On the MacWilliams Theorem over Codes and Lattices
Zhiyong Zheng, Fengxia Liu, Kun Tian
TL;DR
This work reframes the MacWilliams theorem in a statistical context, showing that the MacWilliams distribution over code quotients behaves like a finite Gaussian and that a smoothing parameter governs its closeness to uniform. It extends the classical identity to $m$-tuple codes via a finite Fourier-analytic approach, and demonstrates that the induced distributions on quotient spaces are statistically indistinguishable from uniform, stabilizing the finite-analytic analogy. Parallel lattice theory results are established: a Nu-function Poisson-type relation is proved for lattices arising from codes through Construction A, resolving a conjecture by Solé. Together, these results link coding theory and lattice theta structures, providing a unified probabilistic perspective with potential applications in vector quantization and cryptography.
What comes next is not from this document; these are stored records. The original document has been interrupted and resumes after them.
/-! ### ENABLE (R57, R58) -/

/-- R58, R141: the codes of the seats of the language whose trim is written. -/
theorem Part.trimmed_only (l : Lang) (x : Language) (p : Part) :
    let q := p.setLanguage l x
    ∃ seats, (if x.trim = (p.language l).trim then q else q.recomputeLanguage l) = { q with seats := seats } ∧
      ∀ i, vget seats i = { p.seat i with
        pending := if (p.seat i).language = l ∧ x.trim ≠ (p.language l).trim then
            (if (p.seat i).socket.state = .attached then seatCode p.level (p.seat i).volume x.trim else .mute)
          else (p.seat i).pending } := by
  intro q
  have hlang : q.language l = x := p.language_setLanguage l x
  by_cases ht : x.trim = (p.language l).trim
  · refine ⟨p.seats, if_pos ht, fun i => ?_⟩
    rw [if_neg fun h => h.2 ht]
    rfl
  · refine ⟨_, if_neg ht, fun i => ?_⟩
    rw [vget_vmap]
    change (if (p.seat i).language = l then (p.seat i).recompute p.level (q.language l).trim else p.seat i) = _
    rw [hlang]
    by_cases hi : (p.seat i).language = l
    · rw [if_pos hi, if_pos ⟨hi, ht⟩]
      rfl
    · rw [if_neg hi, if_neg fun h => hi h.1]

/-- R58: the language with its stream. -/
theorem Part.enableLanguage_eq (l : Lang) (p : Part) : p.enableLanguage l = p.setLanguage l { p.language l with
    enabled := true, stream := if (p.language l).enabled then (p.language l).stream else .parked } := by
  unfold Part.enableLanguage
  cases h : (p.language l).enabled with
  | true =>
    simp only [h, if_true]
    rw [← h]
    unfold Part.setLanguage Part.language
    rw [vset_vget]
  | false =>
    simp only [h]
    rfl

/-- R58: the default and PA settings. -/
theorem Part.applySettings_eq (w : LangWrite) (p : Part) (h : w.pa ≤ 2) : p.applySettings w = { p with
    lang := { p.lang with
      default := if w.makeDefault then w.lang else p.lang.default
      pa := if w.pa = 0 then some w.lang else if w.pa = 1 then none else p.lang.pa } } := by
  unfold Part.applySettings
  obtain ⟨l, d, t, f, trim, m, pa⟩ := w
  have hpa : pa = 0 ∨ pa = 1 ∨ pa = 2 := by
    simp only at h
    omega
  rcases hpa with rfl | rfl | rfl <;> cases m <;> rfl

theorem clampInt_trim (t : Int) : clampInt (-24) 0 t = max (-24) (min 0 t) := rfl

/-- R57, R58: what an ENABLE writes. -/
theorem Part.writeLanguage_enable (w : LangWrite) (p : Part) (hd : w.disable = false) (hpa : w.pa ≤ 2) :
    let x := p.language w.lang
    let trim := max (-24) (min 0 w.trim)
    ∃ seats, p.writeLanguage w = ({ p with
      lang := { p.lang with
        langs := vset p.lang.langs w.lang { x with
          enabled := true, tag := w.tag, fallback := w.fallback, trim := trim
          stream := if x.enabled then x.stream else .parked }
        default := if w.makeDefault then w.lang else p.lang.default
        pa := if w.pa = 0 then some w.lang else if w.pa = 1 then none else p.lang.pa }
      seats := seats }, 0) ∧
      ∀ i, vget seats i = { p.seat i with
        pending := if (p.seat i).language = w.lang ∧ trim ≠ x.trim then
            (if (p.seat i).socket.state = .attached then seatCode p.level (p.seat i).volume trim else .mute)
          else (p.seat i).pending } := by
  intro x trim
  obtain ⟨seats, hq, hseats⟩ := p.trimmed_only w.lang { x with tag := w.tag, fallback := w.fallback, trim := trim }
  refine ⟨seats, ?_, hseats⟩
  have hwrite : p.writeLanguage w = ((Part.enableLanguage w.lang
      (if trim = x.trim then p.setLanguage w.lang { x with tag := w.tag, fallback := w.fallback, trim := trim }
        else (p.setLanguage w.lang
          { x with tag := w.tag, fallback := w.fallback, trim := trim }).recomputeLanguage w.lang)).applySettings w, 0) := by
    unfold Part.writeLanguage
    rw [hd]
    rfl
  rw [hwrite, hq, Part.enableLanguage_eq, Part.applySettings_eq _ _ hpa]
  have hlang : ({ p.setLanguage w.lang { x with tag := w.tag, fallback := w.fallback, trim := trim } with
      seats := seats } : Part).language w.lang = { x with tag := w.tag, fallback := w.fallback, trim := trim } :=
    p.language_setLanguage w.lang _
  rw [hlang]
  simp only [Part.setLanguage, vset_vset]

theorem Part.takeLangSet_ok (tag : Byte) (body : Bytes) (p : Part) (w : LangWrite)
    (h : p.langStatus body = .ok w) : p.takeLangSet tag body =
      Part.answer .langSet tag (if max (-24) (min 0 w.trim) = w.trim then .ok else .clamped)
        ((p.writeLanguage w).1.langFields w.lang (p.writeLanguage w).2) (p.writeLanguage w).1 := by
  unfold Part.takeLangSet
  simp only [h]
  rw [clampStatus_eq, clampInt_trim]
  by_cases ht : max (-24) (min 0 w.trim) = w.trim
  · rw [if_pos ht, if_neg (by simp [ht])]
  · rw [if_neg ht, if_pos (by simp [ht])]

/-! ### DISABLE (R59) -/

theorem Part.changeLanguage_table (k : SeatId) (d : Lang) (p : Part) :
    (p.changeLanguage k d).lang = { p.lang with
      langs := (p.changeLanguage k d).lang.langs, hold := (p.changeLanguage k d).lang.hold } := by
  by_cases hl : (p.seat k).language = d
  · rw [p.changeLanguage_same k d hl]
  · rw [p.changeLanguage_eq k d hl, Part.seatNotice_lang, Part.recomputeSeat_eq, Part.setSeat_lang]
    split
    · exact (Part.streamsOnly_move _ _ _).lang
    · rfl

/-- R59: seats moved to the default language, and what else their moves change. -/
structure Part.Moved (ks : List SeatId) (p q : Part) : Prop where
  time : q.time = p.time
  strings : q.strings = p.strings
  supply : q.supply = p.supply
  ann : q.ann = p.ann
  langs : ∀ l, (p.language l).Configured (q.language l)
  table : q.lang = { p.lang with langs := q.lang.langs, hold := q.lang.hold }
  silent : p.SilentKept q
  seats : ∀ i, (q.seat i).language = (if i ∈ ks then p.lang.default else (p.seat i).language) ∧
    (q.seat i).volume = (p.seat i).volume ∧ (q.seat i).node = (p.seat i).node ∧
    (q.seat i).socket = (p.seat i).socket

theorem Part.moveSeats_moved (ks : List SeatId) (p : Part) :
    p.Moved ks (ks.foldl (fun q i => q.changeLanguage i q.lang.default) p) := by
  induction ks generalizing p with
  | nil => exact ⟨rfl, rfl, rfl, rfl, fun _ => .refl _, rfl, .of_lang rfl, fun i => ⟨by simp, rfl, rfl, rfl⟩⟩
  | cons k ks ih =>
    have hevent := p.seatEvent_changeLanguage k p.lang.default
    have hseat := p.changeLanguage_seat k p.lang.default
    have htable := p.changeLanguage_table k p.lang.default
    have hsilent := p.silentKept_changeLanguage k p.lang.default
    rw [List.foldl_cons]
    generalize p.changeLanguage k p.lang.default = r at hevent hseat htable hsilent
    have h := ih r
    have hdefault : r.lang.default = p.lang.default := by rw [htable]
    refine ⟨h.time.trans hevent.time, h.strings.trans hevent.strings, h.supply.trans hevent.supply,
      h.ann.trans hevent.ann, fun l => (hevent.langs l).trans (h.langs l), ?_, hsilent.trans h.silent, fun i => ?_⟩
    · rw [h.table, htable]
    · obtain ⟨hlang, hvolume, hnode, hsocket⟩ := h.seats i
      rw [hlang, hvolume, hnode, hsocket, hdefault]
      by_cases hik : i = k
      · rw [hik, hseat]
        refine ⟨?_, rfl, rfl, rfl⟩
        rw [if_pos (List.mem_cons_self), ite_self]
      · rw [hevent.others i hik]
        refine ⟨?_, rfl, rfl, rfl⟩
        simp only [List.mem_cons, hik, false_or]

/-- R59: an enabled language that is disabled, when the other blocks have been told. -/
structure Part.Disabled (l : Lang) (pa : Option Lang) (p q : Part) : Prop where
  time : q.time = p.time
  strings : q.strings = p.strings
  supply : q.supply = p.supply
  sets : q.ann.sets = p.ann.sets
  language : (q.language l).enabled = false ∧ (q.language l).Silent ∧
    (q.language l).tag = (p.language l).tag ∧ (q.language l).fallback = (p.language l).fallback ∧
    (q.language l).trim = (p.language l).trim
  others : ∀ m, m ≠ l → (p.language m).Configured (q.language m)
  default : q.lang.default = p.lang.default
  pa : q.lang.pa = pa
  seats : ∀ i, (q.seat i).language =
      (if (p.seat i).language = l then p.lang.default else (p.seat i).language) ∧
    (q.seat i).volume = (p.seat i).volume ∧ (q.seat i).node = (p.seat i).node ∧
    (q.seat i).socket = (p.seat i).socket

theorem Language.Configured.kept {x y : Language} (h : x.Configured y) :
    y.enabled = x.enabled ∧ y.tag = x.tag ∧ y.fallback = x.fallback ∧ y.trim = x.trim ∧ y.reel = x.reel := by
  unfold Language.Configured at h
  rw [h]
  exact ⟨rfl, rfl, rfl, rfl, rfl⟩

theorem Part.Disabled.finish {l : Lang} {pa : Option Lang} {p q r : Part} (h : p.Disabled l pa q)
    (ha : q.AnnouncesOnly r) (hs : q.SilentKept r) : p.Disabled l pa r := by
  obtain ⟨hen, hsil, htag, hfall, htrim⟩ := h.language
  obtain ⟨ken, ktag, kfall, ktrim, _⟩ := (ha.langs l).kept
  refine ⟨ha.time.trans h.time, ha.strings.trans h.strings, ha.supply.trans h.supply, ?_,
    ⟨ken.trans hen, hs l hsil, ktag.trans htag, kfall.trans hfall, ktrim.trans htrim⟩,
    fun m hm => (h.others m hm).trans (ha.langs m), ?_, ?_, fun i => ?_⟩
  · rw [ha.ann]
    exact h.sets
  · rw [ha.lang]
    exact h.default
  · rw [ha.lang]
    exact h.pa
  · obtain ⟨hl, hv, hn, hk⟩ := h.seats i
    rw [ha.seats i]
    exact ⟨hl, hv, hn, hk⟩

/-- R59: the language's own records, before the Announcement Controller is told. -/
def Part.silenced (l : Lang) (p : Part) : Part :=
  let p := if p.lang.pa = some l then { p with lang := { p.lang with pa := none } } else p
  let p := (p.stopChannel l).dropResume l
  p.setLanguage l { p.language l with current := none, waiting := [], enabled := false, stream := .off }

theorem Part.streamsOnly_paCleared (l : Lang) (p : Part) :
    ∃ q : Part, q = (if p.lang.pa = some l then { p with lang := { p.lang with pa := none } } else p) ∧
      q = { p with lang := { p.lang with pa := if p.lang.pa = some l then none else p.lang.pa } } := by
  refine ⟨_, rfl, ?_⟩
  by_cases h : p.lang.pa = some l
  · simp only [if_pos h]
  · simp only [if_neg h]

theorem Part.disabled_silenced (l : Lang) (p : Part) : let q := p.silenced l
    q.time = p.time ∧ q.strings = p.strings ∧ q.supply = p.supply ∧ q.ann = p.ann ∧ q.seats = p.seats ∧
      ((q.language l).enabled = false ∧ (q.language l).Silent ∧ (q.language l).tag = (p.language l).tag ∧
        (q.language l).fallback = (p.language l).fallback ∧ (q.language l).trim = (p.language l).trim) ∧
      (∀ m, m ≠ l → (p.language m).Configured (q.language m)) ∧ q.lang.default = p.lang.default ∧
      q.lang.pa = if p.lang.pa = some l then none else p.lang.pa := by
  obtain ⟨r, hr, hpa⟩ := p.streamsOnly_paCleared l
  have hq : p.silenced l = ((r.stopChannel l).dropResume l).setLanguage l
      { ((r.stopChannel l).dropResume l).language l with
        current := none, waiting := [], enabled := false, stream := .off } := by rw [hr]; rfl
  have hs := (r.streamsOnly_stopChannel l).trans (Part.streamsOnly_dropResume _ l)
  generalize (r.stopChannel l).dropResume l = t at hq hs
  have hrl : ∀ m, r.language m = p.language m := fun m => by rw [hpa]; rfl
  intro q
  have hlang : q.language l = { t.language l with
      current := none, waiting := [], enabled := false, stream := .off } := by
    rw [show q = _ from hq]
    exact Part.language_setLanguage _ _ _
  obtain ⟨_, htag, hfall, htrim, _⟩ := (hs.langs l).kept
  have hdefault : t.lang.default = p.lang.default := by rw [hs.lang, hpa]
  have hpat : t.lang.pa = if p.lang.pa = some l then none else p.lang.pa := by rw [hs.lang, hpa]
  rw [hrl] at htag hfall htrim
  have htime : t.time = p.time := hs.time.trans (by rw [hpa])
  have hstrings : t.strings = p.strings := hs.strings.trans (by rw [hpa])
  have hsupply : t.supply = p.supply := hs.supply.trans (by rw [hpa])
  have hann : t.ann = p.ann := hs.ann.trans (by rw [hpa])
  have hseats : t.seats = p.seats := hs.seats.trans (by rw [hpa])
  rw [show q = _ from hq] at *
  refine ⟨htime, hstrings, hsupply, hann, hseats, ⟨?_, ?_, ?_, ?_, ?_⟩, fun m hm => ?_, hdefault, hpat⟩
  · rw [hlang]
  · rw [hlang]
    exact ⟨rfl, rfl, rfl⟩
  · rw [hlang]
    exact htag
  · rw [hlang]
    exact hfall
  · rw [hlang]
    exact htrim
  · rw [Part.language_setLanguage_ne _ _ hm, ← hrl]
    exact hs.langs m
The methods fuse finite Fourier analysis on matrix rings with lattice duality to produce concrete identities tying weight enumerators, theta/nú functions, and distributional smoothing across codes and lattices.
Abstract
Analogies between codes and lattices have been extensively studied for the last decades, in this dictionary, the MacWilliams identity is the finite analog of the Jacobi-Poisson formula of the Theta function. Motivated by the random theory of lattices, the statistical significance of MacWilliams theorem is considered, indeed, MacWilliams distribution provides a finite analog of the classical Gauss distribution. In particular, the MacWilliams distribution over quotient space of a code is statistical close to the uniform distribution. In the respect of lattices, the analogy of MacWilliams identity associated with nu-function was conjectured by Sole in 1995. We give an answer to this problem in positive.